Data supplied:
BEGIN
-- ==== Sys2Proof/Laws/KeepOps.lean ====
section
/-! SUPPORT. `Keep` for the operations of every unit: each keeps the fields that only named commands change, and the invariant. One
lemma for each operation over the state, in the order of the model's files; a later proof cites it and never unfolds the operation. -/

-- One after another: checked at once, the proofs would ask for too much memory.
set_option Elab.async false

namespace Sys2Proof.Machine

theorem Keep.modPort {s t : State} (h : Keep s t) (x1 : Port → Port) : Keep s (State.modPort t x1) := by
  unfold State.modPort
  iterate 24 (all_goals try (first | with_reducible assumption | intro _ | split | dsimp only | with_reducible apply Keep.lit | with_reducible rfl))

theorem Keep.forget {s t : State} (h : Keep s t) (x1 : BitVec 12) : Keep s (State.forget t x1) := by
  unfold State.forget
  iterate 24 (all_goals try (first | with_reducible assumption | intro _ | with_reducible apply Keep.modPort | split | dsimp only | with_reducible apply Keep.lit | with_reducible rfl))

theorem Keep.modCh {s t : State} (h : Keep s t) (x1 : Chan) (x2 : Channel → Channel) : Keep s (State.modCh t x1 x2) := by
  unfold State.modCh
  iterate 24 (all_goals try (first | with_reducible assumption | intro _ | with_reducible apply Keep.modPort | split | dsimp only | with_reducible apply Keep.lit | with_reducible rfl))

theorem Keep.allocCtx {s t u : State} {k : Chan} {j : JobCtx} (e : t.allocCtx k j = some u) (h : Keep s t) : Keep s u := by
  unfold State.allocCtx at e
  dsimp only at e
  split at e
  · cases e; exact h
  · split at e
    · cases e; exact h.modCh k _
    · split at e
      · cases e
      · cases e; exact (h.modCh k _).forget _

theorem Keep.allocAll {s t u : State} {m : Cmd} {ks : List Chan} (e : t.allocAll m ks = some u) (h : Keep s t) : Keep s u := by
  unfold State.allocAll at e
  dsimp only at e
  generalize t.freshCtx m.job (m.bit 176) (m.bit 177) (some (m.pkt.extractLsb' 192 16)) = j at e
  have key : ∀ (l : List Chan) (o : Option State), (∀ v, o = some v → Keep s v) →
      ∀ v, l.foldl (fun (t : Option State) k => t.bind (fun u => u.allocCtx k j)) o = some v → Keep s v := by
    intro l
    induction l with
    | nil => exact fun o ho v hv => ho v hv
    | cons a r ih =>
      intro o ho v hv
      refine ih _ (fun w hw => ?_) v hv
      cases o with
      | none => cases hw
      | some x => exact Keep.allocCtx (by simpa using hw) (ho x rfl)
  exact key ks (some t) (fun v hv => by cases hv; exact h) u e

theorem Keep.digestRead {s t : State} (h : Keep s t) (x1 : CtxNo) : Keep s (State.digestRead t x1) := by
  unfold State.digestRead
  iterate 24 (all_goals try (first | with_reducible assumption | intro _ | with_reducible apply Keep.closeUnit | with_reducible apply Keep.finish | with_reducible apply Keep.openWrites | with_reducible apply Keep.putArea | split | dsimp only | with_reducible apply Keep.lit | with_reducible rfl))

theorem Keep.modJob {s t : State} (h : Keep s t) (x1 : BitVec 12) (x2 : Job → Job) : Keep s (State.modJob t x1 x2) := by
  unfold State.modJob
  iterate 24 (all_goals try (first | with_reducible assumption | intro _ | with_reducible apply Keep.modPort | split | dsimp only | with_reducible apply Keep.lit | with_reducible rfl))

theorem Keep.issueJob {s t : State} (h : Keep s t) (x1 : CtxNo) (x2 : Cmd) : Keep s (State.issueJob t x1 x2) := by
  unfold State.issueJob
  iterate 24 (all_goals try (first | with_reducible assumption | intro _ | with_reducible apply Keep.event | with_reducible apply Keep.modJob | split | dsimp only | with_reducible apply Keep.lit | with_reducible rfl))

theorem Keep.expect {s t : State} (h : Keep s t) (x1 : BitVec 12) (x2 : Nat) (x3 : List Nat) : Keep s (State.expect t x1 x2 x3) := by
  unfold State.expect
  iterate 24 (all_goals try (first | with_reducible assumption | intro _ | with_reducible apply Keep.modPort | split | dsimp only | with_reducible apply Keep.lit | with_reducible rfl))

theorem Keep.modInput {s t : State} (h : Keep s t) (x1 : BitVec 12) (x2 : Nat) (x3 : Nat) (x4 : Input → Input) : Keep s (State.modInput t x1 x2 x3 x4) := by
  unfold State.modInput
  iterate 24 (all_goals try (first | with_reducible assumption | intro _ | with_reducible apply Keep.modPort | split | dsimp only | with_reducible apply Keep.lit | with_reducible rfl))

theorem Keep.ringNote {s t : State} (h : Keep s t) (x1 : BitVec 12) (x2 : Nat) (x3 : Input → Input) : Keep s (State.ringNote t x1 x2 x3) := by
  unfold State.ringNote
  iterate 24 (all_goals try (first | with_reducible assumption | intro _ | with_reducible apply Keep.modInput | split | dsimp only | with_reducible apply Keep.lit | with_reducible rfl))

theorem Keep.openBucket {s t : State} (h : Keep s t) (x1 : Cmd) (x2 : Opnd) : Keep s (State.openBucket t x1 x2) := by
  unfold State.openBucket
  iterate 24 (all_goals try (first | with_reducible assumption | intro _ | with_reducible apply Keep.expect | with_reducible apply Keep.modJob | with_reducible apply Keep.modPort | with_reducible apply Keep.ringNote | split | dsimp only | with_reducible apply Keep.lit | with_reducible rfl))

theorem Keep.freeBuffer {s t : State} (h : Keep s t) (x1 : Chan) (x2 : BitVec 12) : Keep s (State.freeBuffer t x1 x2) := by
  unfold State.freeBuffer
  iterate 24 (all_goals try (first | with_reducible assumption | intro _ | with_reducible apply Keep.modPort | split | dsimp only | with_reducible apply Keep.lit | with_reducible rfl))

theorem Keep.keepRx {s t : State} (h : Keep s t) (x1 : Chan) (x2 : Packet) : Keep s (State.keepRx t x1 x2) := by
  unfold State.keepRx
  iterate 24 (all_goals try (first | with_reducible assumption | intro _ | with_reducible apply Keep.modCh | split | dsimp only | with_reducible apply Keep.lit | with_reducible rfl))

theorem Keep.lateDrop {s t : State} (h : Keep s t) (x1 : Chan) : Keep s (State.lateDrop t x1) := by
  unfold State.lateDrop
  iterate 24 (all_goals try (first | with_reducible assumption | intro _ | with_reducible apply Keep.modCh | split | dsimp only | with_reducible apply Keep.lit | with_reducible rfl))

theorem Keep.dropRx {s t : State} (h : Keep s t) (x1 : Chan) (x2 : Packet) : Keep s (State.dropRx t x1 x2) := by
  unfold State.dropRx
  iterate 24 (all_goals try (first | with_reducible assumption | intro _ | with_reducible apply Keep.freeBuffer | with_reducible apply Keep.modCh | split | dsimp only | with_reducible apply Keep.lit | with_reducible rfl))

theorem Keep.dropJob {s t : State} (h : Keep s t) (x1 : BitVec 12) : Keep s (State.dropJob t x1) := by
  unfold State.dropJob
  iterate 24 (all_goals try (first | with_reducible assumption | intro _ | with_reducible apply Keep.dropRx | with_reducible apply Keep.freeBuffer | with_reducible apply Keep.modPort | with_reducible apply Keep.foldl | with_reducible apply Keep.foldl_fst | split | dsimp only | with_reducible apply Keep.lit | with_reducible rfl))

theorem Keep.failCmds {s t : State} (h : Keep s t) (x1 : BitVec 12) : Keep s (State.failCmds t x1) := by
  unfold State.failCmds
  iterate 24 (all_goals try (first | with_reducible assumption | intro _ | with_reducible apply Keep.finish | with_reducible apply Keep.foldl | with_reducible apply Keep.foldl_fst | split | dsimp only))

theorem Keep.reduceRecord {s t : State} (h : Keep s t) (x1 : BitVec 12) (x2 : BitVec 128) : Keep s (State.reduceRecord t x1 x2) := by
  unfold State.reduceRecord
  iterate 24 (all_goals try (first | with_reducible assumption | intro _ | with_reducible apply Keep.event | with_reducible apply Keep.modJob | split | dsimp only | with_reducible apply Keep.lit | with_reducible rfl))

theorem Keep.failJob {s t : State} (h : Keep s t) (x1 : BitVec 12) (x2 : Nat) (x3 : Nat) (x4 : Option Chan) (x5 : Nat) (x6 : Nat) (x7 : Nat) (x8 : Nat) (x9 : Nat) : Keep s (State.failJob t x1 x2 x3 x4 x5 x6 x7 x8 x9) := by
  unfold State.failJob
  iterate 24 (all_goals try (first | with_reducible assumption | intro _ | with_reducible apply Keep.dropJob | with_reducible apply Keep.failCmds | with_reducible apply Keep.modJob | with_reducible apply Keep.modPort | with_reducible apply Keep.reduceRecord | split | dsimp only | with_reducible apply Keep.lit | with_reducible rfl))

theorem Keep.mismatch {s t : State} (h : Keep s t) (x1 : Chan) (x2 : Packet) : Keep s (State.mismatch t x1 x2) := by
  unfold State.mismatch
  iterate 24 (all_goals try (first | with_reducible assumption | intro _ | with_reducible apply Keep.failJob | split | dsimp only))

theorem Keep.arriveBackup {s t : State} (h : Keep s t) (x1 : Group) (x2 : Packet) : Keep s (State.arriveBackup t x1 x2) := by
  unfold State.arriveBackup
  iterate 24 (all_goals try (first | with_reducible assumption | intro _ | with_reducible apply Keep.freeBuffer | with_reducible apply Keep.keepRx | with_reducible apply Keep.lateDrop | with_reducible apply Keep.mismatch | with_reducible apply Keep.modCh | with_reducible apply Keep.modInput | split | dsimp only | with_reducible apply Keep.lit | with_reducible rfl))

theorem Keep.arriveData {s t : State} (h : Keep s t) (x1 : Chan) (x2 : Group) (x3 : Packet) : Keep s (State.arriveData t x1 x2 x3) := by
  unfold State.arriveData
  iterate 24 (all_goals try (first | with_reducible assumption | intro _ | with_reducible apply Keep.expect | with_reducible apply Keep.freeBuffer | with_reducible apply Keep.keepRx | with_reducible apply Keep.lateDrop | with_reducible apply Keep.mismatch | with_reducible apply Keep.modInput | split | dsimp only | with_reducible apply Keep.lit | with_reducible rfl))

theorem Keep.arriveResult {s t : State} (h : Keep s t) (x1 : Chan) (x2 : Group) (x3 : Packet) : Keep s (State.arriveResult t x1 x2 x3) := by
  unfold State.arriveResult
  iterate 24 (all_goals try (first | with_reducible assumption | intro _ | with_reducible apply Keep.freeBuffer | with_reducible apply Keep.mismatch | with_reducible apply Keep.modPort | with_reducible apply Keep.ringNote | split | dsimp only | with_reducible apply Keep.lit | with_reducible rfl))

theorem Keep.arrive {s t : State} (h : Keep s t) (x1 : Chan) (x2 : Packet) (x3 : JobCtx) : Keep s (State.arrive t x1 x2 x3) := by
  unfold State.arrive
  iterate 24 (all_goals try (first | with_reducible assumption | intro _ | with_reducible apply Keep.arriveBackup | with_reducible apply Keep.arriveData | with_reducible apply Keep.arriveResult | with_reducible apply Keep.failJob | with_reducible apply Keep.freeBuffer | with_reducible apply Keep.mismatch | with_reducible apply Keep.modCh | split | dsimp only | with_reducible apply Keep.lit | with_reducible rfl))

theorem Keep.acceptHead {s t : State} (h : Keep s t) (x1 : Chan) : Keep s (State.acceptHead t x1) := by
  unfold State.acceptHead
  iterate 24 (all_goals try (first | with_reducible assumption | intro _ | with_reducible apply Keep.arrive | with_reducible apply Keep.modCh | with_reducible apply Keep.modJob | (refine Keep.allocCtx (by assumption) ?_) | split | dsimp only | with_reducible apply Keep.lit | with_reducible rfl))

theorem Keep.finishPartials {s t : State} (h : Keep s t)  : Keep s (State.finishPartials t) := by
  unfold State.finishPartials
  iterate 24 (all_goals try (first | with_reducible assumption | intro _ | with_reducible apply Keep.modPort | split | dsimp only | with_reducible apply Keep.lit | with_reducible rfl))

theorem Keep.trySend {s t u : State} {k : Chan} {p : Packet} (e : t.trySend k p = some u) (h : Keep s t) : Keep s u := by
  unfold State.trySend at e
  split at e
  · cases e
  · split at e
    · cases e
    · rename_i s1 h1
      split at e
      · cases e
      · cases e
        exact ((h.allocCtx h1).modCh k _).modPort _

theorem Keep.forwardOn {s : State} {a : State × List (Chan × BitVec 12) × Held} (h : Keep s a.1) (k : Chan) :
    Keep s (State.forwardOn a k).1 := by
  unfold State.forwardOn
  dsimp only
  split
  · exact h
  · split
    · exact h
    · split
      · exact h
      · rename_i e
        dsimp only
        split
        · exact (Keep.trySend e h).modInput _ _ _ _
        · exact Keep.trySend e h

theorem Keep.forwardHeld {s : State} {a : State × List (Chan × BitVec 12) × List Held} (h : Keep s a.1) (x : Held) :
    Keep s (State.forwardHeld a x).1 := by
  unfold State.forwardHeld
  split
  · exact h
  · exact Keep.foldl_fst (fun p k hp => hp.forwardOn k) _ h

theorem Keep.forward {s t : State} (h : Keep s t)  : Keep s (State.forward t) := by
  unfold State.forward
  iterate 24 (all_goals try (first | with_reducible assumption | intro _ | with_reducible apply Keep.forwardHeld | with_reducible apply Keep.freeBuffer | with_reducible apply Keep.modPort | with_reducible apply Keep.foldl | with_reducible apply Keep.foldl_fst | split | dsimp only | with_reducible apply Keep.lit | with_reducible rfl))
END
What the exercise asks:
Counting every line of the entries that holds the word "refine", report the total and no other text.

Solved problem:
2